Re: [Dmtcp-forum] DMTCP restart for multi-node jobs

SourceForge Headquarters 225 Broadway Suite 1600 San Diego, CA 92101 +1 (858) 454-5900

Hi Artem, 

I've had a bit of success with this, but if I log off the nodes where I'm running the job and attempt to restart it at a later time, I'm seeing errors. Here are some more details. 

The successful part: 

1) I start up a multi-node PBS session. 
2) In a separate window, I start up "dmtcp_coordinator" 
3) In the PBS session, I then start up the job using 

dmtcp_checkpoint -h `hostname` --rm mpiexec -np 4 ./matmat2 

4) In the coordinator window, I'm now able to checkpoint, and kill the job, using "c" or "k". 

5) In the PBS session, I'm able to successfully restart the job using 

./dmtcp_restart_script.sh 

and the job successfully restarts on the nodes that were assigned by the PBS session. 

However, if I now log out of the PBS session, and start a new one, I'm not able to get the job to restart. 

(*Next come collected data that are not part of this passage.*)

-- ==== Sys2Proof/Certificates/Slice0/Obligations.lean ====
section
/-! DEFINITION. The statements for the provers. -/

open Sys2Proof Sys2Proof.Machine

/-- A step runs the command at the front of the queue with the queue's rest. On an empty queue the block idles, which is the model's choice
(log entry 3). -/
def Obligations.StepsRunTheFront : Prop :=
  ∀ s : State, (∀ c rest, s.pending = c :: rest → step s = exec c { s with pending := rest }) ∧ (s.pending = [] → step s = .next s)

/-- R59, R63, R159, R325, Tables 3.2, 10.8, 14.5, 14.13: after reset the machine is Off with PREV 2h, owner 0 alone is live, both Scarab banks
hold the null program, AUTO_BYPASS is 1, a queue pair's VECTOR is its number, K is nominal with TRANSPORT 3h, and no command waits. That
memory lists nothing and that the machine is a complete TQ-1/16 are the model's choices (log entries 1, 2). -/
def Obligations.ResetLeavesTheMachineOff : Prop :=
  State.reset.mgr.mode = .off ∧ State.reset.mgr.prev = 2 ∧ State.reset.owners.live = [0] ∧ State.reset.plane.autoBypass = true ∧
  (∀ b w, w < 16384 → scarabDecode ({ State.reset.scb with bank := b }.word w) = some (if w = 0 then Instr.end_ else .scarabNop)) ∧
  (∀ k q, ((State.reset.hub k).queue q).vector = q ∧ ((State.reset.hub k).queue q).enable = false) ∧
  State.reset.ktd.k = 0x14000000000 ∧ State.reset.ktd.enable = true ∧ State.reset.ktd.transport = 3 ∧ State.reset.mem = [] ∧
  State.reset.pending = [] ∧ State.reset.fit.variant = .tq16

/-- Memory is in its canonical form at reset. -/
def Obligations.MemoryStartsCanonical : Prop := Memory.wf State.reset.mem = true

/-- Every step keeps memory in its canonical form: addresses strictly rising, and no byte listed that an unlisted address reads as. -/
def Obligations.MemoryStaysCanonical : Prop :=
  ∀ s t : State, Memory.wf s.mem = true → step s = .next t → Memory.wf t.mem = true

/-- Every command completes: none faults and none is refused by the model, and none changes the queue of the commands that wait. -/
def Obligations.EveryCommandCompletes : Prop := ∀ (c : Instr) (s : State), Completes c s fun t => t.pending = s.pending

1) I again start up a multi-node PBS session 
2) In a separate window, I again start up "dmtcp_coordinator" 
3) In the PBS session, I now run 

./dmtcp_restart_script.sh 

however, I now see the error: 

which: no dmtcp_discover_rm in (/apps/rhel6/openmpi/1.6.3/intel-13.1.1.163/bin:/apps/rhel6/intel/composer_xe_2013.3.163/bin/intel64:/opt/intel/mic/bin:/apps/rhel6/intel/inspector_xe_2013/bin64:/apps/rhel6/intel/advisor_xe_2013/bin64:/apps/rhel6/intel/vtune_amplifier_xe_2013/bin64:/apps/rhel6/intel/opencl-1.2-3.0.67279/bin:/home/bfp/bin:.:/home/bfp/dmtcp-trunk/bin:/usr/lib64/qt-3.3/bin:/bin:/usr/bin:/usr/local/sbin:/usr/sbin:/sbin:/opt/hpss/bin:/opt/hsi/bin:/opt/bin:/usr/pbs/bin:/opt/moab/bin:/usr/site/rcac/scripts) 

----- Original Message -----

And of cource you need to include "--rm": 

dmtcp_checkpoint -h <frontend> --rm mpiexec ./hellompi 

2013/11/4 Artem Polyakov < art...@gm... > 

Bryan! 

There is one more error that I made when writing sample scripts I've send to you! 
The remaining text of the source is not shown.